Superman's Cleveland roots

 Images Superman-Panels-At-Joe-Shuster-House-2

Cleveland, Ohio is slowly starting to honor its most important son. No, not Drew Carey (although BB loves him too). In 1933, Jerry Siegel and Joe Shuster, two boys from Jewish immigrant families who lived in the Glenville neighborhood of Cleveland, created Superman. This month, Smithsonian magazine tells the story behind the superhero, and what some citizens are doing to show their pride. The image above, from Jim Bowers/CapedWonder.com, is a fence at the address of Joe Shuster's old house. From Smithsonian:

Shortly after Siegel and Shuster died in the 1990s, a… struggle for recognition of Superman’s creators took place in Cleveland. Michael Sangiacomo, a comic books critic and a reporter for Cleveland's The Plain Dealer, called on the city to honor Siegel and Shuster. Nothing came of it. Every few years he would trot the idea out again, writing an article calling on Cleveland to honor the pair. “I pointed out that the Siegel house was here [the home of Joe Shuster had been torn down], and that is the home of Superman, and the city should do something.”

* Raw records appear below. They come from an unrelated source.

-- ==== Sys2Proof/Machine/ExecMisc.lean ====
section
/-! DEFINITION. The commands of the table: clears and fresh maps, keys, debug, power, re-test, Hod and pairs (13, 15 to 17, 19). -/

namespace Sys2Proof.Machine

/-- A region clear reaches a course, holding requests to the affected regions and pulling writes (R271). -/
def execClearRequest (t : Nat) (c : CourseId) (s : State) : Out :=
  cmd s t (ifCrs c (clearArrive))

/-- At the clear point the affected regions become FRESH and held requests are handled (R271). -/
def execClearPoint (t : Nat) (c : CourseId) (s : State) : Out :=
  cmd s t (ifUp (fun x => clearPointAt x c))

/-- A secure write of 1 to SEC_KEY_VALID erases the slot and invalidates the engine caches (R280). -/
def execKeyValidErase (t : Nat) (o : Orig) (k : Fin 32) (v : Word) (s : State) : Out :=
  cmd s t (fun x => busWrite x o (secBase + 0x1000 + 4 * k.val) .b4 (v.setWidth 64))

/-- A write to CRS[n]_FRESH_INIT makes regions FRESH below N and WRITTEN above it (R339). -/
def execFreshInit (t : Nat) (o : Orig) (c : CourseId) (v : Word) (s : State) : Out :=
  cmd s t (fun x => busWrite x o (crsBase c.val + 0x2020) .b4 (v.setWidth 64))

/-- A level_req write requesting OBSERVE or INVASIVE is granted or refused against the token and permissions (R306). -/
def execDebugAttach (t : Nat) (o : Orig) (lvl : Fin 4) (s : State) : Out :=
  cmd s t (fun x => busWrite x o (secBase + 0x2000) .b4 (BitVec.ofNat 64 lvl.val))

/-- An INVASIVE attach finishes zeroing the key store and the level is raised (R308). -/
def execKeyZeroDone (t : Nat) (s : State) : Out :=
  cmd s t (fun x => keysZeroed x)

/-- A write of level_req 0 or 1 lowers the level or cancels a zeroing attach (R309). -/
def execDebugLower (t : Nat) (o : Orig) (lvl : Fin 2) (s : State) : Out :=
  cmd s t (fun x => busWrite x o (secBase + 0x2000) .b4 (BitVec.ofNat 64 lvl.val))

/-- With the debug clock absent for 1 ms, the level falls to CLOSED (R309). -/
def execDebugClockLoss (t ns : Nat) (s : State) : Out :=
  cmd s t (fun x => onZmc x (fun z now => clockLoss z now ns))

/-- The 60 s attach lockout ends (R306). -/
def execLockoutExpiry (t : Nat) (s : State) : Out :=
  cmd s t (fun x => onZmc x (fun z now => lockoutEnd z now))

/-- An unused consent token expires at the end of its validity period (R307). -/
def execTokenExpiry (t : Nat) (s : State) : Out :=
  cmd s t (fun x => onZmc x (fun z now => tokenEnd z now))

/-- A write of doze_req starts self-refresh entry of every live course (R312). -/
def execDozeReq (t : Nat) (o : Orig) (s : State) : Out :=
  cmd s t (fun x => bitsWrite x o (zmcBase + 0x0600) 1 1)

/-- Every live course is in self-refresh and both home clocks are gated (R312). -/
def execDozeEntered (t : Nat) (s : State) : Out :=
  cmd s t (ifUp (fun x => Sys2Proof.Machine.dozeEntered x))

/-- A write of wake in RETAIN starts the RETAIN exit (R316). -/
def execWake (t : Nat) (o : Orig) (s : State) : Out :=
  cmd s t (fun x => bitsWrite x o (zmcBase + 0x0600) 2 2)

/-- The retain_wake_ms timer starts the RETAIN exit (R316). -/
def execRetainWakeTimer (t : Nat) (s : State) : Out :=
  cmd s t (fun x => wakeTimer x)

/-- The exit phases restore the saved state and links and end in DOZE, posting woke (R316). -/
def execRetainExit (t : Nat) (dead : List CourseId) (s : State) : Out :=
  cmd s t (fun x => Sys2Proof.Machine.retainExit x dead)

/-- A re-test course's queues empty and renders finish, so it enters self-refresh and TEST (R337). -/
def execRetestDrainDone (t : Nat) (s : State) : Out :=
  cmd s t (ifUp (fun x => retestDrain x))

/-- The re-test memories and decoder cases end, leading to RESTORE or a fence (R337). -/
def execRetestTestDone (t : Nat) (obs : List BistObs) (decOk : Bool) (s : State) : Out :=
  cmd s t (ifUp (fun x => retestTest x obs decOk))

/-- The link is ACTIVE and the Corbel restored, so the course returns with status 1 (R337). -/
def execRetestRestoreDone (t : Nat) (s : State) : Out :=
  cmd s t (ifUp (fun x => retestRestore x))

/-- A request waiting at the bay past retest_stall_us is answered with poison (R338). -/
def execRetestStallExpiry (t : Nat) (b : BayId) (p : PortId) (s : State) : Out :=
  cmd s t (ifHome (fun z now => retestStall z now b p))

/-- A write of freeze = 1 stops every counter, and triggers a snapshot when snap_on_freeze is 1 (R346). -/
def execHodFreeze (t : Nat) (o : Orig) (s : State) : Out :=
  cmd s t (fun x => bitsWrite x o (hodBase + 0x0010) 1 1)

/-- A write of freeze = 0 restarts the counters (R346). -/
def execHodUnfreeze (t : Nat) (o : Orig) (s : State) : Out :=
  cmd s t (fun x => bitsWrite x o (hodBase + 0x0010) 1 0)

/-- A write of snap triggers a snapshot of every island's counters, or a drop when busy (R347). -/
def execSnap (t : Nat) (o : Orig) (s : State) : Out :=
  cmd s t (fun x => bitsWrite x o (hodBase + 0x0010) 2 2)

/-- The snapshot buffer is complete and snap_done is posted (R347). -/
def execSnapDone (t : Nat) (s : State) : Out :=
  cmd s t (ifZ (fun z now => Sys2Proof.Machine.snapDone z now))

/-- The partner stores a mirror write with key ID 0 and acknowledges it (R368). -/
def execMirrorWrite (t : Nat) (addr : BitVec 64) (d : Line) (poison : Bool) (lvl : Byte) (s : State) : Out :=
  cmd s t (ifHome (fun z now => Sys2Proof.Machine.mirrorWrite z now addr d poison lvl.toNat))

/-- A mirror acknowledgement unbusies the line and releases a WR_FULL completion (R367). -/
def execMirrorAck (t : Nat) (addr : BitVec 64) (s : State) : Out :=
  cmd s t (ifHome (fun z now => Sys2Proof.Machine.mirrorAck z now addr))

/-- The partner reads and returns a copy line for an uncorrectable primary read (R369). -/
def execMirrorRead (t : Nat) (addr : BitVec 64) (lvl : Byte) (s : State) : Out :=
  cmd s t (ifHome (fun z now => Sys2Proof.Machine.mirrorRead z now addr lvl.toNat))

/-- Partner data is decrypted, returned and written back locally, or poison is returned (R369). -/
def execMirrorReadData (t : Nat) (addr : BitVec 64) (d : Option Line) (s : State) : Out :=
  cmd s t (ifHome (fun z now => mirrorData z now addr d))

/-- A fault notice moves the receiver's ranges to SOLO, or both to SOLO in a double fault (R374). -/
def execFaultNotice (t : Nat) (off : BitVec 24) (lvl : Byte) (s : State) : Out :=
  cmd s t (ifHome (fun z now => Sys2Proof.Machine.faultNotice z now off.toNat lvl.toNat))

/-- The resync engine pushes or pulls a line or a fresh region (R373). -/
def execResyncLine (t : Nat) (h : HomeId) (s : State) : Out :=
  cmd s t (ifUp (fun x => Sys2Proof.Machine.resyncLine x h))

/-- A region-fresh message sets the destination region FRESH by the clear-point rule (R373). -/
def execRegionFresh (t : Nat) (addr : BitVec 64) (lvl : Byte) (s : State) : Out :=
  cmd s t (ifHome (fun z now => Sys2Proof.Machine.regionFresh z now addr lvl.toNat))

/-- Every port has returned its request and writeback credits to the parked ZMC, so RETAIN_ENTRY can go on past step 1 (R313). -/
def execCreditParkReturn (t : Nat) (p : PortId) (s : State) : Out :=
  cmd s t (ifZ (fun z _ => creditPark z p))

/-- After a pair fault, Potrie re-applies the faulted word by SET, commits a new Plumb reference, moves its ranges to pull resync and
notifies the partner (R374). -/
def execFaultedWordReapply (t : Nat) (s : State) : Out :=
  cmd s t (ifUp (fun x => reapply x))

end Sys2Proof.Machine
end

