-- ==== Sys2Proof/Machine/ExecReg.lean ====
section
/-! DEFINITION. The commands of the table: registers, SET, the Plumb check, thermal sensors and the Bond table (02, 03, 20). -/

namespace Sys2Proof.Machine

/-- A write to a register without a row of its own is applied field by field by class, with drops counted under R46 (R28). -/
def execRegisterWrite (t : Nat) (o : Orig) (off : BitVec 24) (size : AccSize) (v : BitVec 64) (s : State) : Out :=
  cmd s t (fun x => busWrite x o off.toNat size v)

/-- A read of the low word of a 64-bit value latches its high word into the reader's read shadow (R34). -/
def execLowWordRead (t : Nat) (o : Orig) (off : BitVec 24) (size : AccSize) (s : State) : Out :=
  cmd s t (fun x => busRead x o off.toNat size)

/-- A non-zero write to ZMC_SET accepts the SET and snapshots pending values, or rejects it or drops it while busy (R38). -/
def execSetIssue (t : Nat) (o : Orig) (v : Word) (s : State) : Out :=
  cmd s t (fun x => busWrite x o (zmcBase + 0x0010) .b4 (v.setWidth 64))

/-- A named island applies an accepted SET atomically between two of its own cycles (R40). -/
def execSetApply (t : Nat) (i : IslandId) (s : State) : Out :=
  cmd s t (ifUp (fun x => setApplyAt x i.val))

/-- Once every named island has acknowledged, set_busy clears and set_done is posted (R40). -/
def execSetComplete (t : Nat) (s : State) : Out :=
  cmd s t (ifUp (fun x => setCompleteNow x))

/-- At the end of a Plumb lap the CRC is compared with the reference, and mismatch is posted when they differ (R49). -/
def execPlumbLapEnd (t : Nat) (s : State) : Out :=
  cmd s t (ifZ (fun z now => Sys2Proof.Machine.plumbLapEnd z now))

/-- When no lap has completed for 1 ms, stalled is posted (R48). -/
def execPlumbStall (t : Nat) (s : State) : Out :=
  cmd s t (ifZ (fun z now => Sys2Proof.Machine.plumbStall z now))

/-- An owning island checks its active BUF words, and a parity error is posted and recorded (R50). -/
def execParityCheck (t : Nat) (i : IslandId) (bad : List (BitVec 24)) (s : State) : Out :=
  cmd s t (ifZ (fun z now => Sys2Proof.Machine.parityCheck z now i.val (bad.map (fun o => o.toNat))))

/-- Every 10,000 TCK the Timebase island samples the island sensors, records the largest neighbour gap and posts warnings (R16). -/
def execSensorSample (t : Nat) (temps : List Int) (s : State) : Out :=
  if tempsWf temps then cmd s t (fun x => onZmc x (fun z now => Sys2Proof.Machine.sensorSample z now temps)) else .fault .illFormed

/-- Potrie moves a hot course to half rate, raising its cure window, when the gap exceeds 28 °C (R16). -/
def execGapThrottle (t : Nat) (s : State) : Out :=
  cmd s t (ifUp (fun x => Sys2Proof.Machine.gapThrottle x))

/-- Potrie returns a course to full rate after 10 samples with the gap at or below 25 °C (R16). -/
def execGapUnthrottle (t : Nat) (s : State) : Out :=
  cmd s t (ifUp (fun x => Sys2Proof.Machine.gapUnthrottle x))

/-- therm_alert_n asserted for at least 1 µs makes every rank hot and posts alert_in (R386). -/
def execThermAlertAssert (t lowNs : Nat) (s : State) : Out :=
  cmd s t (fun x => alertAssert x lowNs)

/-- 1 ms after therm_alert_n is deasserted, temperature reports decide the hot state again (R386). -/
def execThermAlertRelease (t highNs : Nat) (s : State) : Out :=
  cmd s t (fun x => onZmc x (fun z now => alertRelease z now highNs))

/-- A stopped ref_lane_clk makes the lane PLLs of its eight courses lose lock (R383). -/
def execLaneClockLoss (t : Nat) (k : HomeId) (s : State) : Out :=
  cmd s t (fun x => Sys2Proof.Machine.laneClockLoss x k)

/-- Potrie rewrites the Bond table under an odd generation and posts Bond-table-changed (R54). -/
def execBondRegenerate (t : Nat) (s : State) : Out :=
  cmd s t (ifZ (fun z now => bondRegen z now))

end Sys2Proof.Machine
end

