/-- POWER_DOZE, RETAIN, RETAIN_TIMEOUT, AUDIT_HEAD and SEAL (R312, R313, R397, R67): a doze begins the self-refresh entries; a RETAIN that is accepted
begins its entry, and an entry that has not reached step 5 in time is abandoned; part 0 latches the newest audit entry; SEAL locks, and adopts the
lap's CRC as reference. The readings of the model it rests on are log entries 65, 66, 78. That exec answers a next state, under conditions on the
state and the operands alone, it says of POWER_DOZE, RETAIN, RETAIN_TIMEOUT, AUDIT_HEAD and SEAL. -/
def Obligations.OperatorAndInstallerCommands : Prop :=
  ∀ (s : State) (n : Nat) (m : MbxId) (r : RetainSt), closedUp s.sys.z = false →
    let z := (before s n).z
    let now := (before s n).now
    let b := z.mgt.mbx[m]
    (Taken z m 0x0109 → LevelOk z m 6 → m.val < 2 → frameOk b [] = true → z.boot.phase = 7 → z.pwr.st = 0 → (∃ t, exec (.powerDoze n m) s = .next t ∧
      Answered t m 0 ∧ t.sys.z.pwr.doze = true)) ∧
    (Taken z m 0x010A → LevelOk z m 6 → m.val < 2 → frameOk b [] = true → z.pwr.ret = none → z.dbg.level = 0 → held z .all = false →
      (∃ t, exec (.retain n m) s = .next t ∧ (if 320 * 1024 < saveBytes z then Answered t m 0x0A ∧ t.sys.z.pwr = z.pwr
        else Answered t m 1 ∧ t.sys.z.pwr.st = 2 ∧ t.sys.z.pwr.ret = some ⟨m, b.seq, b.orig, 1, now, []⟩))) ∧
    (z.pwr.ret = some r → z.pwr.st = 2 → r.step < 5 → r.t0 + getF z (zmcBase + 0x0600) 27 20 * tuPerMs ≤ now → (∃ t, exec (.retainTimeout n) s = .next t ∧
      t.sys.z.pwr.ret = none ∧ t.sys.z.pwr.st < 2 ∧ OutMsg.credits ∈ t.sys.z.out ∧ t.sys.crs = (before s n).crs)) ∧
    (Taken z m 0x010B → LevelOk z m 7 → m.val < 2 → frameOk b (fullWords 2 1 ++ [(3, 1)]) = true → b.arg 3 0 0 = 0 → b.staged = none → (∃ t, exec (.auditHead n m) s = .next t ∧
      Answered t m 0 ∧ t.sys.z.mgt.head = some (audNewest z) ∧ t.sys.z.mgt.mbx[m].rsp[(2 : Fin 16)] = z.mgt.audNext - 1 ∧
      t.sys.z.mgt.mbx[m].rsp[(3 : Fin 16)] = z.mgt.chain)) ∧
    (Taken z m 0x0201 → LevelOk z m 6 → m.val = 2 → frameOk b [] = true → z.rg.sealed = false → sealPending z = false → (∃ t, exec (.seal n m) s = .next t ∧
      (Answered t m 0 ∧ t.sys.z.rg.sealed = true ∧ t.sys.z.bond.gen = z.bond.gen + 2#32 ∧ (z.plumb.own = [] →
        wordAt t.sys.z (zmcBase + 0x0218) = if getF z (zmcBase + 0x0200) 0 0 = 1 then plumbCrc z else wordAt z (zmcBase + 0x0218)))))
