-- ==== Sys2Proof/Laws/Frame.lean ====
section
/-! SUPPORT. What each shared operation over registers, events and messages leaves alone: counting and posting change the register file
only, events and audit entries the management part only. One lemma says it once for each operation; the field lemmas follow from it. -/

namespace Sys2Proof.Machine

/-- Only the registers' words and the record of hardware updates differ. -/
def RgOnly (a b : Zmc) : Prop :=
  b = { a with rg := { a.rg with
    reg := b.rg.reg
    hw := b.rg.hw } }

theorem RgOnly.refl (a : Zmc) : RgOnly a a := rfl

theorem RgOnly.trans {a b c : Zmc} (h : RgOnly a b) (k : RgOnly b c) : RgOnly a c := by
  unfold RgOnly at *
  generalize c.rg.reg = r, c.rg.hw = w at k ⊢
  subst k
  generalize b.rg.reg = r1, b.rg.hw = w1 at h
  subst h
  rfl

theorem rgOnly_foldl {α : Type} {f : Zmc → α → Zmc} (hf : ∀ z a, RgOnly z (f z a)) (l : List α) : ∀ z, RgOnly z (l.foldl f z) := by
  induction l with
  | nil => intro z; exact .refl z
  | cons a l ih => intro z; exact (hf z a).trans (ih _)

/-- Only the management part differs. -/
def MgtOnly (a b : Zmc) : Prop := b = { a with mgt := b.mgt }

theorem MgtOnly.refl (a : Zmc) : MgtOnly a a := rfl

theorem MgtOnly.trans {a b c : Zmc} (h : MgtOnly a b) (k : MgtOnly b c) : MgtOnly a c := by
  unfold MgtOnly at *; rw [k, h]

theorem mgtOnly_foldl {α : Type} {f : Zmc → α → Zmc} (hf : ∀ z a, MgtOnly z (f z a)) (l : List α) : ∀ z, MgtOnly z (l.foldl f z) := by
  induction l with
  | nil => intro z; exact .refl z
  | cons a l ih => intro z; exact (hf z a).trans (ih _)

theorem rgOnly_putWord (z o v) : RgOnly z (putWord z o v) := rfl
theorem rgOnly_setF (z o h l v) : RgOnly z (setF z o h l v) := rfl
theorem rgOnly_putWide (z o v) : RgOnly z (putWide z o v) := rfl
theorem rgOnly_logHw (z n o) : RgOnly z (logHw z n o) := by unfold logHw; simp only; split <;> rfl
theorem rgOnly_postBits (z n o m) : RgOnly z (postBits z n o m) := by
  unfold postBits; exact (rgOnly_logHw z n o).trans (rgOnly_putWord _ _ _)
theorem rgOnly_post (z n o b) : RgOnly z (post z n o b) := rgOnly_postBits ..
theorem rgOnly_cntLost (z n o) : RgOnly z (cntLost z n o) := rgOnly_postBits ..
theorem rgOnly_ctrSts (z n i k b) : RgOnly z (ctrSts z n i k b) := rgOnly_postBits ..
theorem rgOnly_add48 (z n o k) : RgOnly z (add48 z n o k).1 := by
  unfold add48
  exact (((rgOnly_logHw z n o).trans (rgOnly_logHw _ n (o + 4))).trans (rgOnly_putWord ..)).trans (rgOnly_putWord ..)
theorem rgOnly_ctrCarry (z n i k w) : RgOnly z (ctrCarry z n i k w) := by
  unfold ctrCarry; simp only
  split
  · exact rgOnly_ctrSts ..
  · split
    · exact .refl z
    · split
      · exact (rgOnly_cntLost ..).trans (rgOnly_ctrSts ..)
      · split
        · exact rgOnly_add48 ..
        · exact (rgOnly_add48 ..).trans (rgOnly_ctrSts ..)
theorem rgOnly_ctrAdd (z n i k w) : RgOnly z (ctrAdd z n i k w) := by
  unfold ctrAdd; simp only
  split
  · exact .refl z
  · split
    · exact rgOnly_cntLost ..
    · split
      · exact rgOnly_add48 ..
      · split
        · exact ((rgOnly_add48 ..).trans (rgOnly_ctrSts ..)).trans (rgOnly_ctrCarry ..)
        · exact (rgOnly_add48 ..).trans (rgOnly_ctrSts ..)
theorem rgOnly_edgeCtrs (z n i o l w) : RgOnly z (edgeCtrs z n i o l w) := by
  unfold edgeCtrs; split
  · exact .refl z
  · refine rgOnly_foldl (fun z a => ?_) _ _
    simp only; split
    · exact rgOnly_ctrAdd ..
    · exact .refl z
theorem rgOnly_bumpN (z n o l w) : RgOnly z (bumpN z n o l w) := by
  unfold bumpN; simp only
  refine RgOnly.trans ?_ (rgOnly_edgeCtrs ..)
  split
  · exact .refl z
  · split
    · exact rgOnly_cntLost ..
    · exact (rgOnly_logHw ..).trans (rgOnly_setF ..)
theorem rgOnly_bump (z n o) : RgOnly z (bump z n o) := rgOnly_bumpN ..
theorem rgOnly_bump48 (z n o w) : RgOnly z (bump48 z n o w) := by
  unfold bump48; simp only
  split
  · exact .refl z
  · refine RgOnly.trans ?_ (rgOnly_edgeCtrs ..)
    split
    · exact rgOnly_cntLost ..
    · exact rgOnly_add48 ..
theorem rgOnly_dropAcc (z n o r w) : RgOnly z (dropAcc z n o r w) := by
  unfold dropAcc; simp only
  refine RgOnly.trans ?_ (rgOnly_putWord ..)
  repeat' split
  all_goals first | exact rgOnly_bumpN .. | exact .refl z

theorem rgOnly_jDiscard (z n i) : RgOnly z (jDiscard z n i) := rgOnly_bumpN ..

theorem mgtOnly_evPost (z n c i k d) : MgtOnly z (evPost z n c i k d) := by
  unfold evPost; simp only; split <;> rfl

theorem mgtOnly_potPut (z n c i k d) : MgtOnly z (potPut z n c i k d) := rfl

theorem mgtOnly_potPost (z n c i k d) : MgtOnly z (potPost z n c i k d) := by
  unfold potPost; split
  · exact mgtOnly_potPut ..
  · rfl

theorem mgtOnly_audWrite (z r) : MgtOnly z (audWrite z r) := rfl

theorem mgtOnly_audit (z r) : MgtOnly z (audit z r) := by
  unfold audit; split
  · exact mgtOnly_audWrite ..
  · rfl

theorem mgtOnly_coalesce (z r) : MgtOnly z (coalesce z r) := by
  unfold coalesce; simp only
  split
  · split
    · rfl
    · rename_i c _ _
      exact (mgtOnly_audit z (coalRec z c)).trans rfl
  · rfl

theorem mgtOnly_capture (z n g o a b) : MgtOnly z (capture z n g o a b) := by
  unfold capture
  split
  · exact .refl z
  · split
    · exact mgtOnly_coalesce ..
    · split <;> rfl

theorem mgtOnly_coalClose (z n) : MgtOnly z (coalClose z n) := by
  unfold coalClose
  refine MgtOnly.trans ?_ (mgtOnly_foldl (fun z c => mgtOnly_audit z _) _ _)
  rfl

theorem RgOnly.rg_pend {a b : Zmc} (h : RgOnly a b) : b.rg.pend = a.rg.pend := by rw [h]
theorem RgOnly.rg_fail {a b : Zmc} (h : RgOnly a b) : b.rg.fail = a.rg.fail := by rw [h]
theorem RgOnly.rg_w1 {a b : Zmc} (h : RgOnly a b) : b.rg.w1 = a.rg.w1 := by rw [h]
theorem RgOnly.rg_holdOk {a b : Zmc} (h : RgOnly a b) : b.rg.holdOk = a.rg.holdOk := by rw [h]
theorem RgOnly.rg_rdSh {a b : Zmc} (h : RgOnly a b) : b.rg.rdSh = a.rg.rdSh := by rw [h]
theorem RgOnly.rg_wrSh {a b : Zmc} (h : RgOnly a b) : b.rg.wrSh = a.rg.wrSh := by rw [h]
theorem RgOnly.rg_sw {a b : Zmc} (h : RgOnly a b) : b.rg.sw = a.rg.sw := by rw [h]
theorem RgOnly.rg_lvl {a b : Zmc} (h : RgOnly a b) : b.rg.lvl = a.rg.lvl := by rw [h]
theorem RgOnly.rg_sealed {a b : Zmc} (h : RgOnly a b) : b.rg.sealed = a.rg.sealed := by rw [h]
theorem RgOnly.setu {a b : Zmc} (h : RgOnly a b) : b.setu = a.setu := by rw [h]
theorem RgOnly.plumb {a b : Zmc} (h : RgOnly a b) : b.plumb = a.plumb := by rw [h]
theorem RgOnly.bond {a b : Zmc} (h : RgOnly a b) : b.bond = a.bond := by rw [h]
theorem RgOnly.mgt {a b : Zmc} (h : RgOnly a b) : b.mgt = a.mgt := by rw [h]
theorem RgOnly.keys {a b : Zmc} (h : RgOnly a b) : b.keys = a.keys := by rw [h]
theorem RgOnly.dbg {a b : Zmc} (h : RgOnly a b) : b.dbg = a.dbg := by rw [h]
theorem RgOnly.boot {a b : Zmc} (h : RgOnly a b) : b.boot = a.boot := by rw [h]
theorem RgOnly.pwr {a b : Zmc} (h : RgOnly a b) : b.pwr = a.pwr := by rw [h]
theorem RgOnly.therm {a b : Zmc} (h : RgOnly a b) : b.therm = a.therm := by rw [h]
theorem RgOnly.hod {a b : Zmc} (h : RgOnly a b) : b.hod = a.hod := by rw [h]
theorem RgOnly.pair {a b : Zmc} (h : RgOnly a b) : b.pair = a.pair := by rw [h]
theorem RgOnly.pkg0 {a b : Zmc} (h : RgOnly a b) : b.pkg0 = a.pkg0 := by rw [h]
theorem RgOnly.pins {a b : Zmc} (h : RgOnly a b) : b.pins = a.pins := by rw [h]
theorem RgOnly.liveAt {a b : Zmc} (h : RgOnly a b) : b.liveAt = a.liveAt := by rw [h]
theorem RgOnly.live {a b : Zmc} (h : RgOnly a b) : b.live = a.live := by rw [h]
theorem RgOnly.homes {a b : Zmc} (h : RgOnly a b) : b.homes = a.homes := by rw [h]
theorem RgOnly.bays {a b : Zmc} (h : RgOnly a b) : b.bays = a.bays := by rw [h]
theorem RgOnly.cinfo {a b : Zmc} (h : RgOnly a b) : b.cinfo = a.cinfo := by rw [h]
theorem RgOnly.jreq {a b : Zmc} (h : RgOnly a b) : b.jreq = a.jreq := by rw [h]
theorem RgOnly.jdat {a b : Zmc} (h : RgOnly a b) : b.jdat = a.jdat := by rw [h]
theorem RgOnly.jsts {a b : Zmc} (h : RgOnly a b) : b.jsts = a.jsts := by rw [h]
theorem RgOnly.jclr {a b : Zmc} (h : RgOnly a b) : b.jclr = a.jclr := by rw [h]
theorem RgOnly.clrs {a b : Zmc} (h : RgOnly a b) : b.clrs = a.clrs := by rw [h]
theorem RgOnly.clrNext {a b : Zmc} (h : RgOnly a b) : b.clrNext = a.clrNext := by rw [h]
theorem RgOnly.out {a b : Zmc} (h : RgOnly a b) : b.out = a.out := by rw [h]
theorem RgOnly.bus {a b : Zmc} (h : RgOnly a b) : b.bus = a.bus := by rw [h]
theorem MgtOnly.rg {a b : Zmc} (h : MgtOnly a b) : b.rg = a.rg := by rw [h]
theorem MgtOnly.setu {a b : Zmc} (h : MgtOnly a b) : b.setu = a.setu := by rw [h]
theorem MgtOnly.plumb {a b : Zmc} (h : MgtOnly a b) : b.plumb = a.plumb := by rw [h]
theorem MgtOnly.bond {a b : Zmc} (h : MgtOnly a b) : b.bond = a.bond := by rw [h]
theorem MgtOnly.keys {a b : Zmc} (h : MgtOnly a b) : b.keys = a.keys := by rw [h]
theorem MgtOnly.dbg {a b : Zmc} (h : MgtOnly a b) : b.dbg = a.dbg := by rw [h]
theorem MgtOnly.boot {a b : Zmc} (h : MgtOnly a b) : b.boot = a.boot := by rw [h]
theorem MgtOnly.pwr {a b : Zmc} (h : MgtOnly a b) : b.pwr = a.pwr := by rw [h]
theorem MgtOnly.therm {a b : Zmc} (h : MgtOnly a b) : b.therm = a.therm := by rw [h]
theorem MgtOnly.hod {a b : Zmc} (h : MgtOnly a b) : b.hod = a.hod := by rw [h]
theorem MgtOnly.pair {a b : Zmc} (h : MgtOnly a b) : b.pair = a.pair := by rw [h]
theorem MgtOnly.pkg0 {a b : Zmc} (h : MgtOnly a b) : b.pkg0 = a.pkg0 := by rw [h]
theorem MgtOnly.pins {a b : Zmc} (h : MgtOnly a b) : b.pins = a.pins := by rw [h]
theorem MgtOnly.liveAt {a b : Zmc} (h : MgtOnly a b) : b.liveAt = a.liveAt := by rw [h]
theorem MgtOnly.live {a b : Zmc} (h : MgtOnly a b) : b.live = a.live := by rw [h]
theorem MgtOnly.homes {a b : Zmc} (h : MgtOnly a b) : b.homes = a.homes := by rw [h]
theorem MgtOnly.bays {a b : Zmc} (h : MgtOnly a b) : b.bays = a.bays := by rw [h]
theorem MgtOnly.cinfo {a b : Zmc} (h : MgtOnly a b) : b.cinfo = a.cinfo := by rw [h]
theorem MgtOnly.jreq {a b : Zmc} (h : MgtOnly a b) : b.jreq = a.jreq := by rw [h]
theorem MgtOnly.jdat {a b : Zmc} (h : MgtOnly a b) : b.jdat = a.jdat := by rw [h]
theorem MgtOnly.jsts {a b : Zmc} (h : MgtOnly a b) : b.jsts = a.jsts := by rw [h]
theorem MgtOnly.jclr {a b : Zmc} (h : MgtOnly a b) : b.jclr = a.jclr := by rw [h]
theorem MgtOnly.clrs {a b : Zmc} (h : MgtOnly a b) : b.clrs = a.clrs := by rw [h]
theorem MgtOnly.clrNext {a b : Zmc} (h : MgtOnly a b) : b.clrNext = a.clrNext := by rw [h]
theorem MgtOnly.out {a b : Zmc} (h : MgtOnly a b) : b.out = a.out := by rw [h]
theorem MgtOnly.bus {a b : Zmc} (h : MgtOnly a b) : b.bus = a.bus := by rw [h]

In his will, Siegel asked that half of his ashes be donated to the city of Cleveland; his widow also wanted to donate some of his belongings to the city, such as his typewriter. She visited Cleveland to find a home for them, and Sangiacomo escorted her around town. “Nobody wanted them,” he remembers. “It was a low point. I felt horrible for her and mad at the city…”

Sangiacomo and (comic writer Brad) Meltzer decided to raise money to restore the house. Melzer uploaded a video of himself at the house that went viral. He followed by sponsoring an auction of comics-related art, raising over $100,000 in the process. Sangiacomo and Meltzer formed the nonprofit Siegel and Shuster Society, and asked the Glenville Community Development Corporation to take charge of restoring the house, in partnership with the Grays.